CHOIX DE LA PIECE
(extrait du dossier. Jean Godel)
“ J’ai découvert cette pièce en 1986. J’ai été surpris (et séduit ! ) par l’écriture dépouillée,
décapante, qui sert parfaitement l’alliage entre burlesque et pensée philosophique qui caractérise le
texte. Depuis lors, l’idée de monter Romulus ne m’a plus quitté.
Par la suite, j’ai constaté que cette pièce n’était que très rarement montée en français à ma
connaissance, alors qu’elle l’est beaucoup plus en allemand. Autre surprise : l’ensemble de
l’oeuvre théâtrale de Dürrenmatt est étonnamment peu jouée en Suisse romande et quasiment
inconnue en France ; alors qu’en Suisse alémanique et en Allemagne les pièces de Dürrenmatt ont
été presque toutes portées à l’écran.
Mais ce que j’aime avant tout, c’est l’audace du propos : Romulus le Grand est une pièce sur le
choix d’un homme, sur sa responsabilité. Responsable, Romulus l’est car il donne une réponse à
une situation dramatique (la fin d’un empire, le déferlements des Barbares). Réponse surprenante
cependant, car allant à l’encontre d’une pensée unique distillée depuis la nuit des temps par ses
pairs (une vision très traditionnelle du pouvoir, de ses objectifs et des moyens de les atteindre.
Réponse surprenante enfin, puisque guidée par l’intelligence d’un homme de coeur. Je vois dans ce
choix courageux, dans cette audace, dans cet engagement sacrificiel (il perdra tout, les siens et le
pouvoir) la trame véritablement forte de Romulus le Grand.
Peu importe de savoir quelles prolongations contemporaines l’on trouvera à ce texte. L’exercice me
paraît stérile. Beaucoup seront séduits par l’écriture acérée de Dürrenmatt. D’autres apprécieront la
furieuse drôlerie de la parabole, drôlerie qui rend encore plus puissantes les paroles du poète.

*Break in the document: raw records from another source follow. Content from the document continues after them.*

theorem inv_sampleWrite {s : State} (h : Inv s) (a) {k} (v : Word) (hv : k < Config.C) : Inv (sampleWrite a k v s) := by
  have hh := sampleWrite_histories a k v s
  constructor
  case constructed => simpa only [sampleWrite_constructed] using h.constructed
  case rcur_lt => simpa using h.rcur_lt
  case wcur_lt => simpa using h.wcur_lt
  case rcur_older_lt => rw [hh.1]; exact h.rcur_older_lt
  case wcur_older_lt => rw [hh.2]; exact h.wcur_older_lt
  case busy_iter => simpa only [sampleWrite_eBusy, sampleWrite_eI] using h.busy_iter
  case busy_idx => simpa only [sampleWrite_eBusy, sampleWrite_ePhase, sampleWrite_eIdx] using h.busy_idx
  case sample_wf => rw [sampleWrite_sample, sampleWrite_cfg]; exact memWf_set hv h.sample_wf
  case out_wf => simpa only [sampleWrite_out] using h.out_wf
  case inflight_ok => simpa only [sampleWrite_inflight, sampleWrite_cfg] using h.inflight_ok
  case sc_ordering =>
    intro hs
    rw [sampleWrite_cfg] at hs
    rw [(sc_ordering_unchanged s hs).2.2.2, h.sc_ordering hs]

/-- The invariant says nothing of the moves to come and the responses given. -/
theorem inv_environment {s : State} (h : Inv s) (a b c d e f g) :
    Inv { s with pIn := a, sIn := b, pOut := c, sOut := d, sched := e, choices := f, drawn := g } :=
  { h with }

theorem inv_supply {s : State} (h : Inv s) (m : Moves) : Inv (supply m s) :=
  inv_environment h _ _ _ _ _ _ _

/-! ### The bookkeeping of `ra` -/

/-- Every message of a cursor's history is a view of positions that exist. -/
theorem entry_viewOk (o : RaState) (ok : OrderingOk o) (c) (cell j) : ViewOk o ((o.history c).entry cell j).2 := by
  rcases entry_cases (o.history c) cell j with h | h
  · cases c; exact ok.rcur_older_ok _ h; exact ok.wcur_older_ok _ h
  · rw [h]; cases c; exact ok.rcur_msg_ok; exact ok.wcur_msg_ok

theorem view_viewOk (o : RaState) (ok : OrderingOk o) (a) :
    ViewOk o (o.view a) := by cases a; exact ok.producer_ok; exact ok.consumer_ok

/-- Positions that exist still do when histories have grown. -/
theorem ViewOk.mono {o o' : RaState} {v} (h : ViewOk o v) (h1 : o.rcur.last ≤ o'.rcur.last) (h2 :
    o.wcur.last ≤ o'.wcur.last) (h3 : ∀ k, (o.olderSamples k).length ≤ (o'.olderSamples k).length) :
    ViewOk o' v :=
  ⟨h.rcur_le.trans h1, h.wcur_le.trans h2, h.sample_wf, fun k => (h.slot_le k).trans (h3 k)⟩

theorem setCursor_viewOk {o : RaState} {v c j} (h : ViewOk o v) (hj : j ≤ (o.history c).last) :
    ViewOk o (v.setCursor c j) := by
  cases c
  · exact ⟨hj, h.wcur_le, h.sample_wf, h.slot_le⟩
  · exact ⟨h.rcur_le, hj, h.sample_wf, h.slot_le⟩

theorem raise_viewOk {o : RaState} {v m} (h : ViewOk o v) (hm : ViewOk o m) : ViewOk o (v.raise m) := by
  refine ⟨Nat.max_le.2 ⟨h.rcur_le, hm.rcur_le⟩, Nat.max_le.2 ⟨h.wcur_le, hm.wcur_le⟩,
      raiseSlots_wf hm.sample_wf h.sample_wf, fun k => ?_⟩
  rw [raise_slot h.sample_wf hm.sample_wf]
  exact Nat.max_le.2 ⟨h.slot_le k, hm.slot_le k⟩

theorem setSlot_viewOk {o : RaState} {v k j} (h : ViewOk o v) (hk : k < Config.C) (hj : j ≤ (o.olderSamples k).length) :
    ViewOk o (v.setSlot k j) := by
  refine ⟨h.rcur_le, h.wcur_le, memWf_set hk h.sample_wf, fun i => ?_⟩
  rw [setSlot_slot h.sample_wf]; split
  · next e => rw [e]; exact hj
  · exact h.slot_le i

theorem setView_orderingOk {o : RaState} (ok : OrderingOk o) {a v} (hv : ViewOk o v) : OrderingOk (o.setView a v) := by
  have m : ∀ {w}, ViewOk o w → ViewOk (o.setView a v) w := fun h => h.mono (by simp) (by simp) (by simp)
  refine ⟨?_, ?_, ?_, ?_, ?_, ?_, ?_⟩
  · cases a; exact m hv; exact m ok.producer_ok
  · cases a; exact m ok.consumer_ok; exact m hv
  · rw [setView_rcur]; exact m ok.rcur_msg_ok
  · rw [setView_wcur]; exact m ok.wcur_msg_ok
  · rw [setView_rcur]; exact fun e he => m (ok.rcur_older_ok e he)
  · rw [setView_wcur]; exact fun e he => m (ok.wcur_older_ok e he)
  · rw [setView_sample]; exact ok.sample_wf

theorem atomicLoad_orderingOk {s : State} (ok : OrderingOk s.ordering) (a c) :
    OrderingOk (atomicLoad a c s).2.ordering := by
  cases h : s.cfg.memOrder with
  | sc => rw [atomicLoad_sc h]; exact ok
  | ra =>
    obtain ⟨j,cs,d,hj,he⟩ := atomicLoad_ra h a c; rw [he]
    have hv := view_viewOk _ ok a
    have hle : (s.ordering.view a).cursor c ≤ (s.ordering.history c).last :=
        by cases c; exact hv.rcur_le; exact hv.wcur_le
    have := (drawBetween_mem hle s).2
    rw [← hj] at this
    exact setView_orderingOk ok (raise_viewOk (setCursor_viewOk hv this) (entry_viewOk _ ok _ _ _))

theorem sampleRead_orderingOk {s : State} (ok : OrderingOk s.ordering) (a) {k} (hk : k < Config.C) :
    OrderingOk (sampleRead a k s).2.ordering := by
  cases hm : s.marked k with
  | true => rw [sampleRead_marked hm]; simpa using ok
  | false =>
  cases h : s.cfg.memOrder with
  | sc => rw [sampleRead_sc h hm]; exact ok
  | ra =>
    obtain ⟨j,cs,d,hj,he⟩ := sampleRead_ra h hm a; rw [he]
    have hv := view_viewOk _ ok a
    have := (drawBetween_mem (hv.slot_le k) s).2
    rw [← hj] at this
    exact setView_orderingOk ok (setSlot_viewOk hv hk this)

En fin
de compte, c’est bien plutôt notre époque, riche en pensées uniques et en idéologies, qui va à la
rencontre de ce texte prémonitoire écrit au lendemain de la seconde guerre mondiale. ”
RESUME DE LA PIECE
C’est sans doute le comique absolument irrésistible de la farce qui réjouit d’emblée. Imaginez le
dernier empereur de Rome qui, désabusé, néglige la conduite de l’empire, au profit de la conduite
bien plus jubilatoire d’un élevage de poules. L’aviculture comme palliatif à la dictature.
Dürrenmatt s’amuse, il s’en donne à coeur joie.
Mais comme l’écrivain est grand, la farce n’est qu’un prétexte et les mots deviennent profonds, ils
se font inquiets, ils se nourrissent de la folie des années de guerre et de totalitarisme, à l’issue
desquels ils ont été écrits.
Cinquante ans après sa parution, l’avertissement visionnaire de Dürrenmatt déconcerte encore et
toujours, malheureusement. Les pensées uniques de cette fin de siècle l’ignorent avec arrogance.
Les répliques de Romulus n’en sont que plus poignantes. Cependant, grâce à l’entremise décapante
de l’humour, la pièce de Dürrenmatt nous invite à porter un regard d’homme libre sur le monde.